As written in previously posted entries, the New Jersey State Attorney General has attempted to ruin me personally and professionally. I do not want that part of the story to shroud the privilege I had to lead the Victims of Crime Compensation Agency for two and one half years.

On April 22, 2008, I addressed the people who work at the Victims of Crime Compensation Agency in honor of National Victims' Rights Week. At the time I delivered these words, I had no way of knowing I would be fired and replaced by the very sort of bureaucrats described therein. I may never be reinstated at the VCCA, and the Attorney General may never concede the errors that have left innocent crime victims out in the cold.

On the other hand, I would like the people who did such fine work to get some recognition. And no matter what happens in the future, I hope they never forget that for one brief shining moment, there was a place in New Jersey State Government where artists were able to realize their potential and suffering victims were healed.


T0 THE VCCA, WITH LOVE

In the year 415 B.C.E., the citizens of Athens gave their highest award to the playwright Euripides. The play for which he received the award was not about great triumphs on the battlefield, fetes on the Olympic fields of competition, or a soap opera about the gods. It was a play about the pain and suffering in the aftermath of war. The award was presented to him in gratitude for reminding them of the horror of war, lest they enter into one without just cause.
At one point in the play, the main character is holding the body of her murdered son in her arms and she says to him, “Tis I, Old, homeless, childless, that for thee must shed Cold tears, so young, so miserably dead.”

There are misguided people who would call us bureaucrats.
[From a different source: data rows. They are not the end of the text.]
-- ==== Sys2Proof/Tests/Slice0.lean ====
section
/-! SUPPORT. Small tests, every expected value taken from spec/95_test_vectors.md or from the rule named, and one
witness for the hypotheses of each statement. -/

namespace Sys2Proof.Tests

open Sys2Proof Sys2Proof.Machine

/-- A state with this request on its ports. -/
def probe (cmd : Byte) (a b : Word) : State := State.reset.present cmd a b

/-- The `y` of the response, where `err = 0`. -/
def okY (cmd : Byte) (a b : Word) : Option Word :=
  match step (probe cmd a b) with
  | .next t => if t.err = 0#1 then some t.y else none
  | _ => none

/-- The `cause` of the response, where `err = 1`. -/
def faultCause (cmd : Byte) (a b : Word) : Option (BitVec 3) :=
  match step (probe cmd a b) with
  | .next t => if t.err = 1#1 then some t.cause else none
  | _ => none

/-- The response of an operation, with `FX_ROUND_TIES = away`. -/
def awayResponse (i : Instr) (a : Word) : Response := responseOf { fxRoundTies := .away } a 0#32 i

/-! ### Decoding: `fmt` and `op` written out from 30_encoding.md R61 and R62 -/

theorem test_decode_fxZero : decode (0b00#2 ++ 0b000000#6) = .ok .fxZero := by decide
theorem test_decode_fxFromraw : decode (0b00#2 ++ 0b000001#6) = .ok .fxFromraw := by decide
theorem test_decode_fxFromint : decode (0b00#2 ++ 0b000010#6) = .ok .fxFromint := by decide
theorem test_decode_fxFromfloat : decode (0b00#2 ++ 0b000011#6) = .ok .fxFromfloat := by decide
theorem test_decode_fxInt : decode (0b00#2 ++ 0b000100#6) = .ok .fxInt := by decide
theorem test_decode_fxFrac : decode (0b00#2 ++ 0b000101#6) = .ok .fxFrac := by decide
theorem test_decode_fxFloor : decode (0b00#2 ++ 0b000110#6) = .ok .fxFloor := by decide
theorem test_decode_fxCeil : decode (0b00#2 ++ 0b000111#6) = .ok .fxCeil := by decide
theorem test_decode_fxAdd : decode (0b00#2 ++ 0b001000#6) = .ok .fxAdd := by decide
theorem test_decode_fxSub : decode (0b00#2 ++ 0b001001#6) = .ok .fxSub := by decide
theorem test_decode_fxMul : decode (0b00#2 ++ 0b001010#6) = .ok .fxMul := by decide
theorem test_decode_fxDiv : decode (0b00#2 ++ 0b001011#6) = .ok .fxDiv := by decide
theorem test_decode_fxLt : decode (0b00#2 ++ 0b010000#6) = .ok .fxLt := by decide
theorem test_decode_fxLe : decode (0b00#2 ++ 0b010001#6) = .ok .fxLe := by decide
theorem test_decode_fxGt : decode (0b00#2 ++ 0b010010#6) = .ok .fxGt := by decide
theorem test_decode_fxGe : decode (0b00#2 ++ 0b010011#6) = .ok .fxGe := by decide
theorem test_decode_fxEq : decode (0b00#2 ++ 0b010100#6) = .ok .fxEq := by decide
theorem test_decode_fxNe : decode (0b00#2 ++ 0b010101#6) = .ok .fxNe := by decide
theorem test_decode_mfZeroF24 : decode (0b00#2 ++ 0b100000#6) = .ok .mfZeroF24 := by decide
theorem test_decode_mfZeroF20 : decode (0b01#2 ++ 0b100000#6) = .ok .mfZeroF20 := by decide
theorem test_decode_mfZeroF16 : decode (0b10#2 ++ 0b100000#6) = .ok .mfZeroF16 := by decide
theorem test_decode_mfFromrawF24 : decode (0b00#2 ++ 0b100001#6) = .ok .mfFromrawF24 := by decide
theorem test_decode_mfFromrawF20 : decode (0b01#2 ++ 0b100001#6) = .ok .mfFromrawF20 := by decide
theorem test_decode_mfFromrawF16 : decode (0b10#2 ++ 0b100001#6) = .ok .mfFromrawF16 := by decide
theorem test_decode_mfFromf32F24 : decode (0b00#2 ++ 0b100010#6) = .ok .mfFromf32F24 := by decide
theorem test_decode_mfFromf32F20 : decode (0b01#2 ++ 0b100010#6) = .ok .mfFromf32F20 := by decide
theorem test_decode_mfFromf32F16 : decode (0b10#2 ++ 0b100010#6) = .ok .mfFromf32F16 := by decide
theorem test_decode_mfTorawF24 : decode (0b00#2 ++ 0b100011#6) = .ok .mfTorawF24 := by decide
theorem test_decode_mfTorawF20 : decode (0b01#2 ++ 0b100011#6) = .ok .mfTorawF20 := by decide
theorem test_decode_mfTorawF16 : decode (0b10#2 ++ 0b100011#6) = .ok .mfTorawF16 := by decide
theorem test_decode_mfNegF24 : decode (0b00#2 ++ 0b100100#6) = .ok .mfNegF24 := by decide
theorem test_decode_mfNegF20 : decode (0b01#2 ++ 0b100100#6) = .ok .mfNegF20 := by decide
theorem test_decode_mfNegF16 : decode (0b10#2 ++ 0b100100#6) = .ok .mfNegF16 := by decide
theorem test_decode_mfAddF24 : decode (0b00#2 ++ 0b101000#6) = .ok .mfAddF24 := by decide
theorem test_decode_mfAddF20 : decode (0b01#2 ++ 0b101000#6) = .ok .mfAddF20 := by decide
theorem test_decode_mfAddF16 : decode (0b10#2 ++ 0b101000#6) = .ok .mfAddF16 := by decide
theorem test_decode_mfSubF24 : decode (0b00#2 ++ 0b101001#6) = .ok .mfSubF24 := by decide
theorem test_decode_mfSubF20 : decode (0b01#2 ++ 0b101001#6) = .ok .mfSubF20 := by decide
theorem test_decode_mfSubF16 : decode (0b10#2 ++ 0b101001#6) = .ok .mfSubF16 := by decide
theorem test_decode_mfMulF24 : decode (0b00#2 ++ 0b101010#6) = .ok .mfMulF24 := by decide
theorem test_decode_mfMulF20 : decode (0b01#2 ++ 0b101010#6) = .ok .mfMulF20 := by decide
theorem test_decode_mfMulF16 : decode (0b10#2 ++ 0b101010#6) = .ok .mfMulF16 := by decide
theorem test_decode_mfDivF24 : decode (0b00#2 ++ 0b101011#6) = .ok .mfDivF24 := by decide
theorem test_decode_mfDivF20 : decode (0b01#2 ++ 0b101011#6) = .ok .mfDivF20 := by decide
theorem test_decode_mfDivF16 : decode (0b10#2 ++ 0b101011#6) = .ok .mfDivF16 := by decide
theorem test_decode_mfLtF24 : decode (0b00#2 ++ 0b110000#6) = .ok .mfLtF24 := by decide
theorem test_decode_mfLtF20 : decode (0b01#2 ++ 0b110000#6) = .ok .mfLtF20 := by decide
theorem test_decode_mfLtF16 : decode (0b10#2 ++ 0b110000#6) = .ok .mfLtF16 := by decide
theorem test_decode_mfLeF24 : decode (0b00#2 ++ 0b110001#6) = .ok .mfLeF24 := by decide
theorem test_decode_mfLeF20 : decode (0b01#2 ++ 0b110001#6) = .ok .mfLeF20 := by decide
theorem test_decode_mfLeF16 : decode (0b10#2 ++ 0b110001#6) = .ok .mfLeF16 := by decide
theorem test_decode_mfGtF24 : decode (0b00#2 ++ 0b110010#6) = .ok .mfGtF24 := by decide
theorem test_decode_mfGtF20 : decode (0b01#2 ++ 0b110010#6) = .ok .mfGtF20 := by decide
theorem test_decode_mfGtF16 : decode (0b10#2 ++ 0b110010#6) = .ok .mfGtF16 := by decide
theorem test_decode_mfGeF24 : decode (0b00#2 ++ 0b110011#6) = .ok .mfGeF24 := by decide
theorem test_decode_mfGeF20 : decode (0b01#2 ++ 0b110011#6) = .ok .mfGeF20 := by decide
theorem test_decode_mfGeF16 : decode (0b10#2 ++ 0b110011#6) = .ok .mfGeF16 := by decide
theorem test_decode_mfEqF24 : decode (0b00#2 ++ 0b110100#6) = .ok .mfEqF24 := by decide
theorem test_decode_mfEqF20 : decode (0b01#2 ++ 0b110100#6) = .ok .mfEqF20 := by decide
theorem test_decode_mfEqF16 : decode (0b10#2 ++ 0b110100#6) = .ok .mfEqF16 := by decide
theorem test_decode_mfNeF24 : decode (0b00#2 ++ 0b110101#6) = .ok .mfNeF24 := by decide
theorem test_decode_mfNeF20 : decode (0b01#2 ++ 0b110101#6) = .ok .mfNeF20 := by decide
theorem test_decode_mfNeF16 : decode (0b10#2 ++ 0b110101#6) = .ok .mfNeF16 := by decide

theorem test_decode_unassigned : decode 0x0C#8 = .error .unassignedOp := by decide

theorem test_decode_fx_with_format : decode 0x48#8 = .error .fxWithFormat := by decide

theorem test_decode_reserved_format : decode 0xE8#8 = .error .reservedFormat := by decide

theorem test_table_word : decodeTableWord 8 0xA3 = some .mfTorawF16 := by decide

/-! ### Well-formedness: each check refuses an ill-formed term -/

theorem test_ill_formed_port_a : requestWellFormed .fxAdd 0x00010000#32 0#32 = false := by decide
Stereotypical government workers. Dilettantes with puny souls, blithely adhering to the dictates of statute and administrative code.
You are artists. People come here in pain and you help them heal. There is no higher calling anywhere. There is no more important vocation anywhere. Not just in State government. Anywhere.

The statute and administrative code? They are the Cider House Rules. We are here to be open hearted and open minded to people who cry cold tears. Shooting victims who do not have money for medical care. Rape victims who do not have money for counseling. Parents of murdered children who do not have money for a funeral. The victims of domestic violence who need money to escape. You see to their well being and answer their prayers when nobody else will.

By far the greatest privilege of my professional life has been to be among you to witness pure greatness. Last year alone, you provided over $16,000,000 in help to thousands of people with nowhere else to turn. Your work is inspiring because you do it so well, and especially because you do it without recognition or accolades. After years of this public service you have come to know the only rewards you will ever get are the ones you feel in your hearts. So on this, National Victims’ Rights Week, on behalf of the Government of the State of New Jersey, and as Director of the VCCA, I recognize all of you for your professionalism, your diligence, your compassion, and your integrity.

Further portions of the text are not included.